I understand that balintawak was a big influence on the Professor but I thought that he and his brothers had studied a family or village style prior to studying it. There was definitely a strong karate influence--look at the anyos--and a strong small-circle jujitsu influence.

The Professor started out training for fighting, I believe, and switched toward drills for some of the same reasons Ryukyu-te arts were switched toward karate-do--make it more cooperative, make it safer to practice, be able to teach it in schools, make it for everybody, etc. He wanted arnis to be widely practiced, and it worked. In doing so he created an art that is both effective and popular but perhaps less geared toward fighting stick-to-stick in death matches. The techniques are still there but his emphasis was different.


----------



## Datu Tim Hartman (Jan 26, 2002)

I had talked to GM Ernesto about a year ago and he told me that he didn't do Balintawak. Being a student of Balintawak myself, I can't say that he moves like some one who does the art.

:asian:


----------



## thekuntawman (Jan 26, 2002)

there is many styles of balintawak. some are simple styles and some are complicated styles. but the id card you got in 1988 says "balintawak" on it, i had one, maybe if i can find it i will put a picture of it somewhere for you.

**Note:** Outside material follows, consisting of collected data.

-- ==== Sys2Proof/Machine/Operands.lean ====
section
/-! DEFINITION. The operands of host commands: what a COMMAND body spells (R388, R390, R461). -/

namespace Sys2Proof.Machine

/-- DATA_LENGTH. -/
def dataLength (b : List Byte) : Nat := field b 2 2

/-- TAG. -/
def tagOf (b : List Byte) : Nat := field b 4 4

/-- The data of a body. -/
def bodyData (b : List Byte) : List Byte := slice b 32 (dataLength b)

/-- A context's parameters: the seed, whose bytes are the SM4 key's in order (R53), then four rings of 16 bytes. -/
def ctxOperands (p d : List Byte) : CtxParams :=
  { partition := field p 0 1, weight := field p 1 1, queues := field p 2 1, syncFirst := field p 4 2, syncCount := field p 6 2
    slotFirst := field p 8 2, slotCount := field p 10 2, seed := leNat (slice d 0 16).reverse
    rings := (List.range 4).map fun q => (field d (16 + 16 * q) 8, field d (24 + 16 * q) 1) }

/-- A slot command's parameters. -/
def slotOperands (p : List Byte) : SlotParams :=
  { slot := field p 0 2, ctx := field p 2 2, pageTokens := field p 4 2, pages := field p 8 4, tokens := field p 12 4, table := field p 16 8 }

/-- GROUP_CREATE's parameters. -/
def groupOperands (p : List Byte) : GroupParams :=
  { id := field p 0 4, ctx := field p 4 2, base := field p 6 2, mask := field p 8 2, weight := field p 10 1, slots := field p 11 1
    home := field p 12 1, log2 := field p 13 1, addr := field p 16 8 }

/-- FORM_RICK's and JOIN's parameters. -/
def rickOperands (p : List Byte) : RickParams :=
  { ctx := field p 0 2, bits := [field p 2 1, field p 3 1, field p 4 1], protBase := field p 6 2, protCount := field p 8 2
    logBase := field p 10 2, logCount := field p 12 2 }

/-- Numbers of n bytes, one after another. -/
def numbers (d : List Byte) (n count : Nat) : List Nat := (List.range count).map fun i => field d (n * i) n

/-- Require data of a command: else LENGTH (R388). -/
def needData (n : Nat) (d : List Byte) (i : Instr) : Except Status Instr := if n ≤ d.length then .ok i else .error .length

/-- The command that a body spells: an opcode not listed is refused with SHAPE, one whose count exceeds its data with LENGTH.
`p` is PARAMS, `d` the data.  Each parameter lies at its natural alignment, in the order listed (R388). -/
def hostOperands (o : Origin) (op : Nat) (p d : List Byte) : Except Status Instr :=
  let ctx := field p 0 2
  match op with
  | 0x00 => .ok (.nop o)
  | 0x10 => if d.length = 80 then .ok (.contextCreate o (ctxOperands p d)) else .error .length
  | 0x11 => .ok (.contextDestroy o ctx)
  | 0x12 => .ok (.contextAbort o ctx)
  | 0x13 => .ok (.doorbell o ctx (field p 2 1) (field p 4 4))
  | 0x14 => .ok (.queueRestart o ctx (field p 2 1) (field p 4 4))
  | 0x15 => .ok (.setSplit o (field p 0 1))
  | 0x16 => .ok (.syncSet o ctx (field p 2 1 != 0) (field p 4 4))
  | 0x17 => .ok (.syncWait o ctx (field p 4 4) (field p 8 4))
  | 0x18 => .ok (.slotOpen o (slotOperands p))
  | 0x19 => .ok (.slotClose o (slotOperands p))
  | 0x1A => .ok (.slotTruncate o (slotOperands p))
  | 0x1B => .ok (.slotRepoint o (slotOperands p))
  | 0x20 => .ok (.memRead o (field p 0 8) (field p 8 4))
  | 0x21 => .ok (.memWrite o (field p 0 8) (field p 8 4) d)
  | 0x22 => needData 32 d (.memAtomic o (field p 0 8) (field p 8 1) (field p 9 1) (slice d 0 32))
  | 0x23 => .ok (.regionAssign o ctx (field p 2 2))
  | 0x24 => .ok (.regionRelease o ctx)
  | 0x30 => .ok (.dmaBind o (field p 0 1) (field p 2 2))
  | 0x31 => .ok (.dmaRelease o (field p 0 1))
  | 0x32 => .ok (.dmaStart o (field p 0 1) d)
  | 0x33 => .ok (.dmaAbort o (field p 0 1))
  | 0x40 => .ok (.groupCreate o (groupOperands p))
  | 0x41 => .ok (.groupDestroy o (field p 0 4))
  | 0x42 => .ok (.groupDoorbell o (field p 0 4) (field p 4 4))
  | 0x50 => needData (2 * field p 8 2) d (.installRanks o (field p 0 4) (field p 4 4) (numbers d 2 (field p 8 2)))
  | 0x51 => needData (2 * field p 8 2) d (.stageRanks o (field p 0 4) (field p 4 4) (numbers d 2 (field p 8 2)) (field p 10 1))
  | 0x52 => .ok (.formRick o (rickOperands p))
  | 0x53 => .ok (.dissolveRick o)
  | 0x54 => .ok (.join o (rickOperands p))
  | 0x55 => .ok (.rebuild o ctx)
  | 0x56 => .ok (.rollback o (field p 0 4))
  | 0x60 => .ok (.eventRead o (field p 0 4) (field p 4 2))
  | 0x61 => needData (4 * ctx) d (.readRegs o (numbers d 4 ctx))
  | 0x62 => .ok (.resetRequest o (field p 0 1) (field p 1 1))
  | 0x63 => needData (8 * ctx) d (.writeRegs o ((List.range ctx).map fun i => (field d (8 * i) 4, field d (8 * i + 4) 4)))
  | 0x70 => needData 32 d (.attest o (field d 0 32))
  | _ => .error .shape

/-- The command of a whole body; a LENGTH other than 32 + DATA_LENGTH is refused with LENGTH (R388). -/
def hostInstr (o : Origin) (b : List Byte) : Except Status Instr :=
  if b.length ≠ 32 + dataLength b then .error .length else hostOperands o (field b 0 1) (slice b 8 24) (bodyData b)

end Sys2Proof.Machine
end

one thing i know about arnis "masters" is, there stories changed through the years. one day he studied it, the next day, his father made it up, and then still another day, he created it himself. for many of the men who make his own style, the easiest thing is to say they learned it from there dad, which is something you heard a lot. i am not saying this because i am pointing to anyone, its just something i notice.

in my area, i see a lot of people who learned from angel cabales(mgbp) or one of his students, then they come up with something that is really serrada, but they "learn" it somehwere else. one of those things is "filipino serrada" the story is he learned serrada from a group in the philippines. but they still have lock and block, and picking and things that belong to mr cabales. 

i am no expert of presas arnis, but i am a black belter of it, and i am only talking about what i saw when i was there.


----------



## Dieter (Jan 26, 2002)

Hi everybody,

just my 2 cents about this (I dont state that this is the truth, I only tell what I know about it. Other peolpe might know more about it)
From the talks I had with Ernesto and Remy I can say only the following:

According to Ernestos book, their father Jose Presas y Bonco was a reputed Abanico player, with his father Leon and grandfather Stroke being also players (masters, teachers - I don´t know) of the art.
Remy started with his father and grandfather. At the age of 14 ( around 1950) he started travelling the Philippines for 6 years, to also come to Cebu, where he learned Balintawak from Rodolfo Moncal, Timoteo Marranga and Vincente Bacon.
He also learned other styles from other masters, but the Balintawak was definitively one of his most important roots when he founded his system Modern Arnis in 1957, after his return to Negros. Ernesto was 13 years of age, when Remy founded the Modern Arnis.  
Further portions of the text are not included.